Segment Start: Task inputs
-- ==== Sys2Proof/Tests/Slice0.lean ====
section
/-! SUPPORT. Tests: ill-formed commands are refused by the check; the spec's worked values; one step of each family of commands; and, for each
statement with hypotheses, a state and operands that meet them (the theorems test_met_…), each clause at a boundary where it has one. -/

open Sys2Proof Sys2Proof.Machine

namespace Sys2Proof.Tests

set_option Elab.async false

/-! ### Well-formedness: each check refuses an ill-formed command -/

/-- Five terms, one more than an entry holds. -/
def fiveTerms : MapEntry := ⟨List.replicate 5 ⟨0, .inOnN, false⟩⟩

theorem test_form_reads : Instr.wellFormed (.axleEvent 0 (.altered fiveTerms 0#8) .intact) = false ∧
    Instr.wellFormed (.axleEvent 0 .intact (.altered fiveTerms 0#8)) = false ∧
    Instr.wellFormed (.axleEvent 0 (.altered ⟨fiveTerms.terms.take 4⟩ 0#8) .intact) = true := by decide

theorem test_form_scrub : Instr.wellFormed (.scrubComplete (.altered (List.replicate 173 0#8))) = false ∧
    Instr.wellFormed (.scrubComplete (.altered (List.replicate 431 0#8))) = false ∧
    Instr.wellFormed (.scrubComplete (.altered (List.replicate 174 0#8))) = true := by decide +kernel

theorem test_form_section_byte : ∀ c ∈ [Instr.resetPrep .sl0 256, .resetDirect .sl0 256, .resetCancel .sl1 256, .sectionDetail .sl1 256,
    .noticeMask .sl0 0#16 256, .loadIndex true 256 0, .loadIndex true 0 256, .headRead 256], c.wellFormed = false := by decide

theorem test_form_section_entry : ∀ c ∈ [Instr.sectionEntry true 256 0 0 0, .sectionEntry true 0 256 0 0, .sectionEntry true 0 0 256 0,
    .sectionEntry true 0 0 0 256], c.wellFormed = false := by decide

theorem test_form_map_entry : Instr.wellFormed (.mapEntry true 256 []) = false ∧
    Instr.wellFormed (.mapEntry true 0 (List.replicate 29 ⟨0, .inOnN, false⟩)) = false ∧
    Instr.wellFormed (.mapEntry true 0 [⟨256, .inOnN, false⟩]) = false ∧
    Instr.wellFormed (.mapEntry true 255 (List.replicate 28 ⟨255, .inOnR, true⟩)) = true := by decide

def g0 : Globals := Globals.default

def p0 : LinkParams := LinkParams.default

theorem test_form_globals : ∀ g ∈ [{ g0 with settleBase := 256 }, { g0 with qual := 256 }, { g0 with minPassage := 256 },
    { g0 with minFree := 256 }, { g0 with glitchLimit := 256 }, { g0 with recovery := 256 }, { g0 with concurWindow := 256 },
    { g0 with histExp := 256 }, { g0 with softLimit := 256 }, { g0 with scrubPeriod := 256 }],
    Instr.wellFormed (.globalEntry true g p0 p0) = false := by decide

theorem test_form_params : Instr.wellFormed (.globalEntry true g0 ⟨256, 0⟩ p0) = false ∧
    Instr.wellFormed (.globalEntry true g0 ⟨0, 256⟩ p0) = false ∧ Instr.wellFormed (.globalEntry true g0 p0 ⟨256, 0⟩) = false ∧
    Instr.wellFormed (.globalEntry true g0 p0 ⟨0, 256⟩) = false ∧ Instr.wellFormed (.globalEntry true g0 p0 p0) = true := by decide

/-! ### Values that the spec works out -/

/-- Check codes of unused heads (R33). -/
theorem test_check_codes : entryCode 0 ⟨[]⟩ = 215#8 ∧ entryCode 1 ⟨[]⟩ = 194#8 := by decide +kernel

/-- The shortest telegram, LOAD_STATUS (R161, R162). -/
theorem test_shortest_telegram : telegram 0x22#8 [] = [0xA6#8, 0x01#8, 0x22#8, 0x2A#8, 0x1E#8] := by decide +kernel

/-- The throat map of chapter 2. -/
def throat : Image :=
  { Image.default with
    sects := (((Image.default.sects.set 2 ⟨.sl0, true, 0, 3⟩).set 3 ⟨.sl1, false, 2, 0⟩).set 9 ⟨.sl1, false, 0, 0⟩).set 14
      ⟨.shared, true, 0, 4⟩
    map := (((Image.default.map.set 4 ⟨[⟨2, .inOnN, false⟩, ⟨9, .inOnN, false⟩]⟩).set 5
      ⟨[⟨2, .inOnR, false⟩, ⟨3, .inOnN, true⟩]⟩).set 6 ⟨[⟨3, .inOnR, false⟩, ⟨9, .inOnR, false⟩]⟩).set 11 ⟨[⟨14, .inOnN, false⟩]⟩ }

theorem test_canonical_lengths : Image.default.canonical.length = 174 ∧ throat.canonical.length = 188 := by decide +kernel

theorem test_check_sequence : checkSequence 5 throat.map[5] = [5#8, 2#8, 2#8, 1#8, 3#8, 2#8] := by decide +kernel

theorem test_throat_bounding : throat.boundingSet 2 = [4, 5] ∧ throat.boundingSet 3 = [5, 6] ∧ throat.boundingSet 9 = [4, 6] ∧
    throat.boundingSet 14 = [11] ∧ throat.boundingSet 0 = [] := by decide +kernel

theorem test_throat_routing : throat.routingSet 4 = ⟨true, true⟩ ∧ throat.routingSet 6 = ⟨false, true⟩ ∧
    throat.routingSet 11 = ⟨true, true⟩ ∧ throat.routingSet 12 = ⟨false, false⟩ := by decide +kernel

theorem test_throat_legal : throat.firstOffence = none := by decide +kernel

/-- Clamped values of chapter 8. -/
theorem test_clamping : Globals.clamp ⟨5, 5, 20, 0, 1, 3, 90, 2, 3, 10⟩ = ⟨5, 5, 20, 0, 2, 3, 60, 2, 3, 10⟩ ∧
    LinkParams.clamp ⟨2, 12⟩ = ⟨2, 9⟩ ∧ SectEntry.clamp ⟨.sl1, true, 20, 9⟩ = ⟨.sl1, true, 15, 8⟩ := by decide

/-- History views of chapter 5: flags 0 and 4 stored at period 6, read at period 10. -/
theorem test_history_view : Sect.historyView 10#16 { Sect.reset with flags := 17#8, histStamp := 6#16 } = 16#8 := by decide

/-- Effective periods for 24 sections (chapter 10): 649 bits at the four rates. -/
theorem test_covering_powers : (coveringPower 649 19200 16 1, coveringPower 649 38400 16 1, coveringPower 649 57600 16 1,
    coveringPower 649 115200 16 1) = (64, 32, 16, 8) := by decide

/-! ### States to test on -/

/-- The state that a command answers. -/
def after (o : Out) : State :=
  match o with
  | .next t => t
  | .fault _ => State.reset
  | .refused _ => State.reset

/-- A head at rest in FREE. -/
def atRest : Head := { Head.reset with state := .free }

def clear : Sect := { Sect.reset with state := .clear, cause := .none }

/-- COUNTING under the throat map, every head FREE, every used section CLEAR. -/
def demo : State :=
  { State.reset.enterImage throat 0x12345678#32 with
    mode := .counting
    endorsed0 := true
    endorsed1 := true
    scrubTimer := some 0
    heads := Vector.replicate 32 atRest
    view := Vector.replicate 32 .free
    sects := ((((Vector.replicate 24 Sect.reset).set 2 clear).set 3 clear).set 9 clear).set 14 clear
    stepNo := 5000
    stamp := 500#16 }

/-- The same with one head, and with one section. -/
def headAt (h : Head) : State := demo.setHead 5 h

def sectAt (k : SectNo) (x : Sect) : State := demo.setSect k x

def occupied (n : Nat) : Sect := { clear with state := .occupied, count := n }

/-- A head in a state with qualified and raw levels, and the candidate counts at QUAL where they differ. -/
def moving (x : HeadState) (q1 q2 raw1 raw2 : Bool) : Head :=
  { atRest with
    state := x, q1 := q1, q2 := q2, raw1 := raw1, raw2 := raw2
    cand1 := if raw1 = q1 then 0 else 5
    cand2 := if raw2 = q2 then 0 else 5
    passageStart := some 4980 }

/-- LOADING, in FILLING, with the key active. -/
def filling : State := { State.reset with mode := .loading, sub := .filling, svkey := true }

/-! ### One step of each family of commands -/

theorem test_departure : (after (exec (.qualifiedChange 5) (headAt (moving .free false false true false)))).heads[5].state = .n1 := by
  decide +kernel

theorem test_counting_return :
    (after (exec (.qualifiedChange 5) (headAt (moving .n3 false true false false)))).heads[5].outbox =
      [.axle ⟨5, .n, 500#16⟩, .classChange .free] := by decide +kernel

theorem test_too_fast :
    (after (exec (.qualifiedChange 5) (headAt { moving .r4 true false false false with passageStart := some 4981 }))).heads[5].lastCause =
      .tooFast := by decide +kernel

/-- The third damped step of chapter 1's qualification table, and its glitch. -/
theorem test_glitch :
    let t := after (exec (.glitch 5) (headAt { atRest with cand1 := 2 }))
    t.heads[5].cand1 = 0 ∧ t.heads[5].bucket = 1 := by decide +kernel

theorem test_interference : (after (exec (.glitch 5) (headAt { atRest with cand1 := 2, bucket := 7 }))).heads[5].lastCause =
    .interference := by decide +kernel

theorem test_front_end_fault :
    let t := after (exec (.frontEndFault 5) (headAt { atRest with faultIn := true }))
    t.heads[5].state = .fault ∧ t.lc0.asked = [.headFault] ∧ t.lc1.asked = [.headFault] := by decide +kernel

theorem test_recovery : (after (exec (.headRecovery 5) (headAt { atRest with state := .fault, recovery := 30000 }))).heads[5].state =
    .free := by decide +kernel

theorem test_bucket_drain : (after (exec .bucketDrain { headAt { atRest with bucket := 5 } with drainDue := true })).heads[5].bucket = 4 := by
  decide +kernel

/-- An axle of direction N at DP5 leaves S2 and enters S3, and sets SELECTED on SL1 alone (chapter 3's run). -/
theorem test_axle_event :
    let t := after (exec (.axleEvent 5 .intact .intact)
      { headAt { atRest with outbox := [.axle ⟨5, .n, 9#16⟩] } with sects := demo.sects.set 2 (occupied 4) })
    (t.sects[2].state, t.sects[2].count, t.sects[3].state, t.sects[3].count) = (.occupied, 3, .occupied, 1) ∧
      t.lc0.ring.length = 1 ∧ t.lc1.asked = [.change, .selected] ∧ t.lc0.asked = [] := by decide +kernel

/-- DP6 is routed to SL1 alone. -/
theorem test_axle_event_routing :
    let t := after (exec (.axleEvent 6 .intact .intact) (demo.setHead 6 { atRest with outbox := [.axle ⟨6, .r, 9#16⟩] }))
    t.lc0.ring.length = 0 ∧ t.lc1.ring = [⟨0#8, 6, .r, 9#16⟩] ∧ t.sects[9].count = 1 := by decide +kernel

theorem test_axle_event_map_hard :
    let t := after (exec (.axleEvent 5 (.altered ⟨[]⟩ 0#8) (.altered ⟨[]⟩ 0#8))
      (headAt { atRest with outbox := [.axle ⟨5, .n, 9#16⟩] }))
    t.mode = .halted ∧ t.firstCause = some .mapHard ∧ t.sects[2].cause = .halt := by decide +kernel

/-- A fault at DP5 disturbs S2 and S3 but not S9 (chapter 2). -/
theorem test_class_fault :
    let t := after (exec (.headClassChange 5) (headAt { atRest with outbox := [.classChange .fault] }))
    (t.sects[2].state, t.sects[3].state, t.sects[9].state) = (.disturbed, .disturbed, .clear) := by decide +kernel

theorem test_class_not_free :
    let t := after (exec (.headClassChange 4) (demo.setHead 4 { atRest with outbox := [.classChange .notFree] }))
    t.sects[2].state = .settling ∧ t.sects[2].settle = none ∧ t.sects[9].state = .settling := by decide +kernel

theorem test_settle_expiry :
    (after (exec (.settleExpiry 3) (sectAt 3 { clear with state := .settling, settle := some 700 }))).sects[3].state = .clear := by
  decide +kernel

theorem test_history_period : (after (exec .historyPeriodExpiry { demo with periodTimer := 4000, periodCounter := 65535#16 })).periodCounter =
    0#16 := by decide +kernel

/-- A shared section: PENDING, then ACCEPTED from the other link (chapter 6). -/
theorem test_reset_prep_pending :
    let t := after (exec (.resetPrep .sl1 14) (sectAt 14 (occupied 2)))
    t.records[14] = some ⟨.prep, .sl1, 0⟩ ∧ t.lc1.line.slot = some ⟨0x11#8, .pending, []⟩ ∧ t.lc0.asked = [.concurOpen] := by
  decide +kernel

theorem test_reset_prep_complete :
    let t := after (exec (.resetPrep .sl0 14) ((sectAt 14 (occupied 2)).setRecord 14 (some ⟨.prep, .sl1, 7400⟩)))
    t.sects[14].state = .restoring ∧ t.records[14] = none ∧ t.lc0.line.slot = some ⟨0x11#8, .accepted, []⟩ := by decide +kernel

theorem test_reset_direct_alone :
    let t := after (exec (.resetDirect .sl0 2) (sectAt 2 (occupied 2)))
    t.sects[2].state = .settling ∧ t.sects[2].settle = some 0 ∧ t.lc0.asked = [.change] := by decide +kernel

theorem test_reset_direct_recent :
    (after (exec (.resetDirect .sl0 2) (sectAt 2 { occupied 2 with flags := 4#8 }))).lc0.line.slot =
      some ⟨0x12#8, .refusedRecentTraffic, []⟩ := by decide +kernel

theorem test_reset_cancel :
    let t := after (exec (.resetCancel .sl1 14) ((sectAt 14 (occupied 2)).setRecord 14 (some ⟨.prep, .sl1, 5⟩)))
    t.records[14] = none ∧ t.lc1.asked = [] := by decide +kernel

theorem test_window_expiry :
    let t := after (exec (.concurWindowExpiry 14) ((sectAt 14 (occupied 2)).setRecord 14 (some ⟨.prep, .sl1, 20000⟩)))
    t.records[14] = none ∧ t.lc1.asked = [.concurLapsed] := by decide +kernel

/-- 20,000 ms less 3,000 ms elapsed is 17 s (chapter 6). -/
theorem test_section_detail :
    (after (exec (.sectionDetail .sl0 14) ((sectAt 14 (occupied 258)).setRecord 14 (some ⟨.prep, .sl1, 3000⟩)))).lc0.line.slot =
      some ⟨0x14#8, .accepted, [14#8, 1#8, 1#8, 2#8, 0#8, 255#8, 0#8, 1#8, 2#8, 17#8]⟩ := by decide +kernel

theorem test_scrub_start : (after (exec .scrubStart { demo with scrubTimer := some 10000 })).scrubPass = true := by decide +kernel

theorem test_scrub_mismatch :
    (after (exec (.scrubComplete (.altered [])) { demo with scrubPass := true })).firstCause = some .scrubMismatch := by decide +kernel

theorem test_clock_window : (after (exec .clockWindowEnd { demo with clockTicks := 979 })).mode = .halted ∧
    (after (exec .clockWindowEnd { demo with clockTicks := 1020 })).mode = .counting := by decide +kernel

theorem test_start_empty : (after (exec .startComplete { State.reset with opTimer := 100 })).mode = .unconfigured := by decide +kernel

theorem test_clearing : (after (exec .clearingComplete { filling with sub := .clearing, opTimer := 40, sectIndex := 3 })).sectIndex = 0 := by
  decide +kernel

theorem test_verify :
    let t := after (exec .verifyComplete { filling with mode := .verifying, sub := .none, image := throat, opTimer := 200 })
    t.mode = .awaitEndorse ∧ t.sects[2] = Sect.reset ∧ t.bounding[9] = [4, 6] := by decide +kernel

theorem test_svkey_inactive : (after (exec .svkeyInactive filling)).mode = .unconfigured := by decide +kernel

theorem test_endorse :
    let t := after (exec (.endorse .sl1 0x12345678#32) { demo with mode := .awaitEndorse, endorsed1 := false })
    t.mode = .counting ∧ t.sects[2] = Sect.reset ∧ t.scrubTimer = some 0 := by decide +kernel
Segment End: Task inputs
Above are the records; print exactly the lines from the line with "Instr.wellFormed (.scrubComplete (.altered (List.replicate 174" to the line with "Instr.wellFormed (.globalEntry true g p0", including both, and nothing else.

## Exercise solution
    Instr.wellFormed (.scrubComplete (.altered (List.replicate 174 0#8))) = true := by decide +kernel

theorem test_form_section_byte : ∀ c ∈ [Instr.resetPrep .sl0 256, .resetDirect .sl0 256, .resetCancel .sl1 256, .sectionDetail .sl1 256,
    .noticeMask .sl0 0#16 256, .loadIndex true 256 0, .loadIndex true 0 256, .headRead 256], c.wellFormed = false := by decide

theorem test_form_section_entry : ∀ c ∈ [Instr.sectionEntry true 256 0 0 0, .sectionEntry true 0 256 0 0, .sectionEntry true 0 0 256 0,
    .sectionEntry true 0 0 0 256], c.wellFormed = false := by decide

theorem test_form_map_entry : Instr.wellFormed (.mapEntry true 256 []) = false ∧
    Instr.wellFormed (.mapEntry true 0 (List.replicate 29 ⟨0, .inOnN, false⟩)) = false ∧
    Instr.wellFormed (.mapEntry true 0 [⟨256, .inOnN, false⟩]) = false ∧
    Instr.wellFormed (.mapEntry true 255 (List.replicate 28 ⟨255, .inOnR, true⟩)) = true := by decide

def g0 : Globals := Globals.default

def p0 : LinkParams := LinkParams.default

theorem test_form_globals : ∀ g ∈ [{ g0 with settleBase := 256 }, { g0 with qual := 256 }, { g0 with minPassage := 256 },
    { g0 with minFree := 256 }, { g0 with glitchLimit := 256 }, { g0 with recovery := 256 }, { g0 with concurWindow := 256 },
    { g0 with histExp := 256 }, { g0 with softLimit := 256 }, { g0 with scrubPeriod := 256 }],
    Instr.wellFormed (.globalEntry true g p0 p0) = false := by decide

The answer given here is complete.